> **Exercise details**
Please give back only the lines below from the one containing "0 then 0 else x, 0)" to the one containing "let (r, f) := (List.range", each repeated word for word, both ends included.

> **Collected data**
= = =

-- ==== Sys2Proof/Machine/Matrix.lean ====
section
/-! DEFINITION. The matrix engine (19; 09, R194 to R199; 13, R285 to R305): the checks at issue, the arbiter, and what each
request does to the tiles and accumulators of a context when it completes. -/

namespace Sys2Proof.Machine

/-! ## The format word and the microprogram -/

def isMx (f : Fmt) : Bool := f == .e4m3 || f == .e5m2 || f == .e2m1
def isAsymInt (f : Fmt) : Bool := f == .i8 || f == .int4

/-- Formats of operands A and B (R456). -/
def opFmt (w : Word) (b : Bool) : Fmt := (Fmt.ofCode (if b then fld w 4 4 else fld w 0 4).toNat).getD .i8
def opAsym (w : Word) (b : Bool) : Bool := w.getLsbD (if b then 9 else 8)
def groupSize (w : Word) : Nat := 32 * 2 ^ (fld w 10 2).toNat

/-- Assigned codes of AFMT and BFMT. -/
def matFmtOk (c : BitVec 4) : Bool := mztstFmt c

/-- The format words that MFMT accepts (R457). -/
def fmtWordOk (w : Word) : Bool :=
  fld w 16 48 = 0 && fld w 10 2 != 3 && matFmtOk (fld w 0 4) && matFmtOk (fld w 4 4)
    && !(opAsym w false && !isAsymInt (opFmt w false)) && !(opAsym w true && !isAsymInt (opFmt w true))
    && !(opAsym w false && opAsym w true)

/-- Fields of an operation of the microprogram (R459). -/
def uValid (o : BitVec 16) : Bool := o.getLsbD 15
def uOps (w : Word) : List (BitVec 16) := [fld w 0 16, fld w 16 16, fld w 32 16, fld w 48 16]

/-- Does a valid operation hold no reserved value and no unused field that is nonzero? -/
def uOpOk (o : BitVec 16) : Bool :=
  let op := (fld o 0 3).toNat
  fld o 13 2 = 0 && fld o 3 3 != 7 && fld o 6 3 != 7 && fld o 9 3 != 7
    && (op = 7 || fld o 9 3 = 0) && (!(op = 5 || op = 6) || fld o 6 3 = 0)

/-- The microprograms that MUPLD accepts: the operations after the first with V = 0 are zero, and reserved bits and codes of
that one are clear too. -/
def ucodeOk : List (BitVec 16) → Bool
  | [] => true
  | o :: r =>
    if uValid o then uOpOk o && ucodeOk r
    else fld o 13 2 = 0 && fld o 3 3 != 7 && fld o 6 3 != 7 && fld o 9 3 != 7 && r.all (· == 0)

/-! ## Checks of the multiply forms (R458, R461) -/

/-- Bits of the wider operand. -/
def wideBits (w : Word) : Nat := max (opFmt w false).bits (opFmt w true).bits

/-- K of a k in bytes (R460). -/
def elemsOf (w : Word) (k8 : Reg) : Nat := 8 * (k8.toNat + 1) * 8 / wideBits w

/-- Does the request carry scales or records? -/
def scaledWord (w : Word) : Bool := isMx (opFmt w false) || isMx (opFmt w true) || opAsym w false || opAsym w true

/-- The unit of exact summation (R299). -/
def chunkOf (w : Word) : Nat := if opAsym w false || opAsym w true then groupSize w else 32

/-- The pairings of R458. -/
def pairOk (w : Word) : Bool :=
  let a := opFmt w false
  let b := opFmt w true
  let one (x y : Fmt) : Bool := y == .bf16 || y == .f16 || x == y
  if opAsym w false then one a b
  else if opAsym w true then one b a
  else (a.float && b.float) || (isAsymInt a && isAsymInt b)

/-- Does STILE lie in a span? -/
def stileIn (w : Word) (r n : Nat) : Bool :=
  let t := (fld w 12 4).toNat
  decide (r ≤ t) && decide (t < r + n)

/-- The checks of a multiply, `m` and `n` less 1. -/
def mulOk (w : Word) (a b k8 : Reg) (m n : Nat) : Bool :=
  pairOk w
    && (!scaledWord w
      || (elemsOf w k8 % chunkOf w == 0 && !stileIn w a.toNat (blocksOf m) && !stileIn w b.toNat (blocksOf n)))

/-- The checks of MREC (R464). -/
def recOk (w : Word) : Bool :=
  let one (f : Fmt) : Bool := f == .f32 || f == .bf16 || f == .f16
  one (opFmt w false) && one (opFmt w true) && !opAsym w false && !opAsym w true

/-! ## Elements, scales, chunks (R285 to R287, R300) -/

/-- The scale of an operand for one chunk. -/
inductive OpScale
  | one
  | mx (code : Nat)
  | fp16 (n : Num)

/-- One operand row: element values and the scale of each chunk. -/
structure OpRow where
  elems : List Num
  scales : List OpScale

/-- Row `i` of operand A or B of a multiply over K elements; its scales or records are those of row `k`. -/
def State.opRow (s : State) (c : Nat) (w : Word) (isB : Bool) (base K i k : Nat) : OpRow :=
  let f := opFmt w isB
  let row := s.tileRow c (base + i / 128) (i % 128)
  let st := s.tileRow c (fld w 12 4).toNat (k % 128)
  let h := k / 128
  let g := groupSize w
  let record (k : Nat) : Nat := natBits st (8 * (64 * h + 4 * k)) 32
  if opAsym w isB then
    { elems := (List.range K).map (fun k =>
        .ofInt (natToInt f.bits (elemAt row f.bits k) - natToInt f.bits (natBits (record (k / g)) 16 8))),
      scales := (List.range (ceilDiv K g)).map (fun k => .fp16 (Fmt.f16.unpack (natBits (record k) 0 16))) }
  else
    { elems := (List.range K).map (fun k => f.unpack (elemAt row f.bits k)),
      scales :=
        if isMx f then (List.range (ceilDiv K 32)).map (fun j => .mx (natBits st (8 * ((if isB then 32 else 0) + 16 * h + j)) 8))
        else [] }

/-- The exact sum of products, and NV. -/
def dotExact (rm : Nat) (xs ys : List Num) : Num × Nat :=
  (xs.zip ys).foldl (fun (a : Num × Nat) p =>
    let (q, f) := p.1.mul p.2
    let (t, g) := a.1.add rm q
    (t, a.2 ||| f ||| g)) (.fin false 0 0, 0)

def OpScale.bad : OpScale → Bool
  | .mx c => c == 0xFF
  | _ => false

/-- A chunk sum scaled, exactly. -/
def OpScale.apply (x : Num × Nat) : OpScale → Num × Nat
  | .one => x
  | .mx c =>
    match x.1 with
    | .fin n m e => (.fin n m (e + ((c : Int) - 127)), x.2)
    | v => (v, x.2)
  | .fp16 v => let (y, f) := x.1.mul v; (y, x.2 ||| f)

/-- mma_element (R300): the accumulator code and flags. `e0` is row × 2^24 + column × 2^12. -/
def mmaElement (m : Sampled) (chunk e0 : Nat) (a b : OpRow) (acc n : Nat) : Nat × Nat :=
  (List.range n).foldl (fun (x : Nat × Nat) c =>
    let sa := a.scales.getD c .one
    let sb := b.scales.getD c .one
    if sa.bad || sb.bad then (Fmt.f32.canonNaN, x.2 ||| flNV)
    else
      let r := m.at_ (e0 + c)
      let d := dotExact r.rm ((a.elems.drop (chunk * c)).take chunk) ((b.elems.drop (chunk * c)).take chunk)
      let (s, f) := OpScale.apply (OpScale.apply d sa) sb
      let (v, g) := (Fmt.f32.unpack x.1).add r.rm s
      let (z, h) := Fmt.f32.pack r v
      (z, x.2 ||| f ||| g ||| h)) (acc, 0)

/-! ## The microprogram (R459, R464, R472) -/

/-- The operands of a cell step, FP32 codes. -/
structure Cell where
  acc : Nat
  p : Nat := 0
  st : Nat := 0
  t : Nat := 0
  a : Nat := 0
  b : Nat := 0

def Cell.get (c : Cell) (code : BitVec 3) : Nat :=
  match code.toNat with
  | 0 => c.acc | 1 => c.p | 2 => c.st | 3 => c.t | 4 => c.a | 5 => c.b | _ => 0

/-- One operation: its result and flags. -/
def uResult (r : Rounding) (o : BitVec 16) (c : Cell) : Nat × Nat :=
  let x := c.get (fld o 3 3)
  let y := c.get (fld o 6 3)
  let z := c.get (fld o 9 3)
  match (fld o 0 3).toNat with
  | 0 => opAdd .f32 r x y 0
  | 1 => opSub .f32 r x y 0
  | 2 => opMul .f32 r x y 0
  | 3 => opMax .f32 r x y 0
  | 4 => opMin .f32 r x y 0
  | 5 => opNeg .f32 r x
  | 6 => opAbs .f32 r x
  | _ => (if natBit x 31 then z else y, 0)

/-- The valid operations in order; operation u rounds with e = base + u. -/
def runMicro (m : Sampled) (base : Nat) : Nat → List (BitVec 16) → Cell → Nat → Cell × Nat
  | _, [], c, fl => (c, fl)
  | u, o :: os, c, fl =>
    if uValid o then
      let (v, f) := uResult (m.at_ (base + u)) o c
      let c := if o.getLsbD 12 then { c with acc := v } else { c with t := v }
      runMicro m base (u + 1) os c (fl ||| f)
    else (c, fl)

/-- An operand of MREC widened to FP32: the code and NV. -/
def widenCode (f : Fmt) (code : Nat) : Nat × Nat :=
  if f = .f32 then (code, 0) else Fmt.f32.pack { rm := 0, sat := false } (f.unpack code)

/-- The cell steps of one element of MREC. -/
def recElement (m : Sampled) (ops : List (BitVec 16)) (st e0 : Nat) (xs ys : List (Nat × Nat)) (acc : Nat) : Nat × Nat :=
  (xs.zip ys).zipIdx.foldl (fun (x : Nat × Nat) k =>
    let (a, f) := k.1.1
    let (b, g) := k.1.2
    let e := e0 + 5 * k.2
    let (p, h) := opMul .f32 (m.at_ e) a b 0
    let (c, fl) := runMicro m (e + 1) 0 ops { acc := x.1, p := p, st := st, a := a, b := b } (x.2 ||| f ||| g ||| h)
    (c.acc, fl)) (acc, 0)

/-! ## Accumulators and tiles as wholes -/

/-- Replace the elements of the first `m` rows and `n` columns of an accumulator: its flags. -/
def State.mapAcc (s : State) (c a m n : Nat) (f : Nat → Nat → Nat → Nat × Nat) : Nat × State :=
  (List.range m).foldl (fun (x : Nat × State) i =>
    let old := x.2.accRow c a i
    let keep := old / 2 ^ (32 * n) * 2 ^ (32 * n)
    let (v, fl) := (List.range n).foldl (fun (y : Nat × Nat) j =>
      let (z, g) := f i j (elemAt old 32 j)
      (y.1 + z % 2 ^ 32 * 2 ^ (32 * j), y.2 ||| g)) (keep, x.1)
    (fl, x.2.writeNat (tileAddr c (16 + a) + 512 * i) 512 v)) (0, s)

/-- Replace rows of a tile. -/
def State.mapTile (s : State) (c t rows : Nat) (f : Nat → Nat → Nat × Nat) : Nat × State :=
  (List.range rows).foldl (fun (x : Nat × State) i =>
    let (v, g) := f i (x.2.tileRow c t i)
    (x.1 ||| g, x.2.writeNat (tileAddr c t + 256 * i) 256 v)) (0, s)

/-- The codes of an accumulator row. -/
def State.accCodes (s : State) (c a i : Nat) : List Nat := let r := s.accRow c a i; (List.range 128).map (elemAt r 32)

/-- Codes of `w` bits, packed. -/
def joinCodes (w : Nat) (xs : List Nat) : Nat := xs.zipIdx.foldl (fun v x => v + x.1 % 2 ^ w * 2 ^ (w * x.2)) 0

/-! ## The part of a multiply that an engine computes (R460, R462) -/

/-- Apply an element function over a part: the accumulator blocks one by one. -/
def State.mapPart (s : State) (c d : Nat) (p : Part) (f : Nat → Nat → Nat → Nat × Nat) : Nat × State :=
  (List.range (ceilDiv p.m 128)).foldl (fun (x : Nat × State) bi =>
    (List.range (ceilDiv p.n 128)).foldl (fun (x : Nat × State) bj =>
      let (g, s) := x.2.mapAcc c (d + bi * p.cb + bj) (min 128 (p.m - 128 * bi)) (min 128 (p.n - 128 * bj))
        (fun i j old => f (128 * bi + i) (128 * bj + j) old)
      (x.1 ||| g, s)) x) (0, s)

def MReq.sampled (r : MReq) : Sampled := { rmode := r.rmode, seed := r.seed, tid := r.tid }

/-- MMA over a part. Scales are taken by the element's place within the part. -/
def State.runMma (s : State) (c : Nat) (r : MReq) (z : Bool) (d a b k8 : Reg) (p : Part) : Nat × State :=
  let w := r.fmt
  let K := elemsOf w k8
  let chunk := chunkOf w
  let as_ := (List.range p.m).map (fun i => s.opRow c w false a.toNat K (p.i0 + i) i)
  let bs_ := (List.range p.n).map (fun j => s.opRow c w true b.toNat K (p.j0 + j) j)
  s.mapPart c d.toNat p (fun i j old =>
    mmaElement r.sampled chunk (i * 2 ^ 24 + j * 2 ^ 12) (as_.getD i ⟨[], []⟩) (bs_.getD j ⟨[], []⟩)
      (if z then 0 else old) (ceilDiv K chunk))

/-- MREC. -/
def State.runRec (s : State) (c : Nat) (r : MReq) (z : Bool) (d a b k8 : Reg) (p : Part) : Nat × State :=
  let w := r.fmt
  let K := elemsOf w k8
  let codes (isB : Bool) (base i : Nat) : List (Nat × Nat) :=
    let f := opFmt w isB
    let row := s.tileRow c (base + i / 128) (i % 128)
    (List.range K).map (fun k => widenCode f (elemAt row f.bits k))
  let as_ := (List.range p.m).map (codes false a.toNat)
  let bs_ := (List.range p.n).map (codes true b.toNat)
  s.mapPart c d.toNat p (fun i j old =>
    recElement r.sampled (uOps r.ucode) r.ust.toNat (i * 2 ^ 24 + j * 2 ^ 12) (as_.getD i []) (bs_.getD j [])
      (if z then 0 else old))

/-! ## The other requests -/

/-- MTRN: element (row, column) of a block moves to (column, row) (R466). -/
def transposeRow (e : Nat) (rows : List Nat) (r : Nat) : Nat :=
  match e with
  | 0 =>
    joinCodes 8 ((List.range 256).map (fun x => elemAt (rows.getD (x % 128) 0) 8 (x / 128 * 128 + r)))
  | 1 => joinCodes 16 ((List.range 128).map (fun x => elemAt (rows.getD x 0) 16 r))
  | _ => joinCodes 32 ((List.range 64).map (fun x => elemAt (rows.getD (r / 64 * 64 + x) 0) 32 (r % 64)))

/-- Format of MLDA and MSTA by code. -/
def accFmt (f : BitVec 2) : Fmt :=
  match f.toNat with
  | 0 => .f32 | 1 => .bf16 | _ => .f16

/-- The column and row factors of MSCL and MBIAS (R471). -/
def State.colFactor (s : State) (c t j : Nat) : Nat := elemAt (s.tileRow c t (j / 64)) 32 (j % 64)
def State.rowFactor (s : State) (c t i : Nat) : Nat := elemAt (s.tileRow c t (2 + i / 64)) 32 (i % 64)

/-- An element scaled (R471). -/
def scaledElem (r : Rounding) (acc : Nat) (fs : List Nat) : Nat × Nat :=
  let (v, f) := fs.foldl (fun (x : Num × Nat) y =>
    let (p, g) := x.1.mul (Fmt.f32.unpack y)
    (p, x.2 ||| g)) (Fmt.f32.unpack acc, 0)
  let (c, g) := Fmt.f32.pack r v
  (c, f ||| g)

/-- relu (R472). -/
def reluElem (x : Nat) : Nat × Nat :=
  match Fmt.f32.unpack x with
  | .nan s => (Fmt.f32.canonNaN, nvIf s)
  | .inf n => (if n then 0 else x, 0)
  | .fin n m _ => (if n || m = 0 then 0 else x, 0)

/-- Seven levels of the pairwise tree (R473): index x, its inputs. -/
def sevenSum (m : Sampled) (x : Nat) (l : List Nat) : Nat × Nat :=
  let (r, f) := (List.range 7).foldl (fun (a : List (Option Nat) × Nat) k =>
    let (y, g) := sumLevel m (x * 2 ^ 12 + 128 * (k + 1)) 0 a.1
    (y, a.2 ||| g)) (l.map some, 0)
  ((r.headD none).getD 0, f)

/-- One result of MRED. -/
def reduced (m : Sampled) (max : Bool) (x : Nat) (l : List Nat) : Nat × Nat :=
  if max then extreme .f32 true (l.map some) else sevenSum m x l

/-- The formats of MQNT. -/
def quantFmt (f : BitVec 2) : Fmt :=
  match f.toNat with
  | 0 => .e4m3 | 1 => .e5m2 | _ => .e2m1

= = =

> **Output**
  | .fin n m _ => (if n || m = 0 then 0 else x, 0)

/-- Seven levels of the pairwise tree (R473): index x, its inputs. -/
def sevenSum (m : Sampled) (x : Nat) (l : List Nat) : Nat × Nat :=
  let (r, f) := (List.range 7).foldl (fun (a : List (Option Nat) × Nat) k =>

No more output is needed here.